### WHAT IS BEING ASKED
Please filter the data below down to the lines holding the string "BandGeom".
Content starts
/-- The compatible preamplifier on the PSC link (R284). -/
structure Preamp where
  /-- Head selected (09 R286). -/
  head : BitVec 5
  /-- 0 sleep, 1 idle, 2 read, 3 write-ready (09 R286). -/
  mode : BitVec 2
  /-- Write gate (09 R286). -/
  wgate : Bool
  /-- Reader biases (09 R286). -/
  readBias : BitVec 16
  /-- Write currents (09 R286). -/
  writeCur : BitVec 16
  /-- Overshoot duration (09 R286). -/
  osDur : BitVec 8
  /-- Laser bias (09 R286). -/
  laserBias : BitVec 12
  /-- Laser operating current (09 R286). -/
  laserOp : BitVec 12
  /-- Heater power in read mode (09 R286). -/
  heatRd : BitVec 10
  /-- Heater power in write-ready (09 R286). -/
  heatWr : BitVec 10
  /-- SAFE bits in force until the next MODE (09 R286). -/
  safe : BitVec 3
  /-- Fault bits set (09 R291). -/
  faults : BitVec 16
  /-- Chip time of the last valid frame (09 R287). -/
  heard : BitVec 64
  deriving DecidableEq, Repr

/-- Preamp at reset, as the rules named at its fields give it (values of log 5 where the spec
gives none). -/
def Preamp.reset : Preamp where
  head := 0
  mode := 0
  wgate := false
  readBias := 0
  writeCur := 0
  osDur := 0
  laserBias := 0
  laserOp := 0
  heatRd := 0
  heatWr := 0
  safe := 0
  faults := 0
  heard := 0

/-- The states of a logical band. (10 R308). -/
inductive BandState where
  /-- 0. -/
  | unwritten
  /-- 1. -/
  | home
  /-- 2. -/
  | pooled
  /-- 3. -/
  | released
  deriving DecidableEq, Repr

/-- KIND of an extent. (10 R309). -/
inductive ExtKind where
  /-- 0 media cache. -/
  | cache
  /-- 1 re-homed into a pooled band. -/
  | rehomed
  /-- 2 deallocated. -/
  | deallocated
  /-- 3 unreadable. -/
  | unreadable
  deriving DecidableEq, Repr

/-- A place on the media (LOC of R308). -/
structure Loc where
  /-- Bits 30:29 (10 R308). -/
  act : Fin 4
  /-- Bits 28:24 (10 R308). -/
  head : BitVec 5
  /-- Bits 23:0 (10 R308). -/
  track : BitVec 24
  deriving DecidableEq, Repr

/-- How a slot is written (R304, R316). -/
structure BandGeom where
  /-- Data members of its row groups (10 R316). -/
  k : Nat
  /-- Group serial number of its first group (10 R312). -/
  serial : Nat
  /-- Data sectors and fillers written, parity aside (10 R304). -/
  used : Nat
  deriving DecidableEq, Repr

/-- A band slot that no band has any more and that is not durably free yet (R320, R328). -/
structure HeldSlot where
  /-- The band that had it (10 R328). -/
  glb : Nat
  /-- Its first track (10 R308). -/
  loc : Loc
  /-- Its zone (10 R308). -/
  zone : BitVec 6
  deriving DecidableEq, Repr

/-- A band map entry (R308). -/
structure BandEntry where
  /-- The logical band, or the number of a pooled band after them (10 R308). -/
  glb : Nat
  /-- LOC; none reads zero (10 R308). -/
  loc : Option Loc
  /-- GEN (10 R308). -/
  gen : BitVec 12
  /-- State (10 R308). -/
  state : BandState
  /-- Temperature class (10 R308). -/
  temp : BitVec 2
  /-- ZONE (10 R308). -/
  zone : BitVec 6
  /-- FLAGS bit 0 (10 R308). -/
  replan : Bool
  /-- FLAGS bit 1 (10 R308). -/
  merging : Bool
  /-- CACHED (10 R308). -/
  cached : Nat
  /-- WRITES (10 R308). -/
  writes : Nat
  /-- How its slot is written (10 R304,R316). -/
  geom : BandGeom
  deriving DecidableEq, Repr

/-- An extent map entry (R309). -/
structure Extent where
  /-- GMU (10 R309). -/
  gmu : Nat
  /-- LEN (10 R309). -/
  len : Nat
  /-- LOC (10 R309). -/
  loc : Loc
  /-- SECTOR (10 R309). -/
  sector : Nat
  /-- ZONE (10 R309). -/
  zone : BitVec 6
  /-- KIND (10 R309). -/
  kind : ExtKind
  /-- GEN (10 R309). -/
  gen : Nat
  /-- TEMP (10 R309). -/
  temp : BitVec 2
  deriving DecidableEq, Repr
Content ends
### ANSWER SECTION
structure BandGeom where
  geom : BandGeom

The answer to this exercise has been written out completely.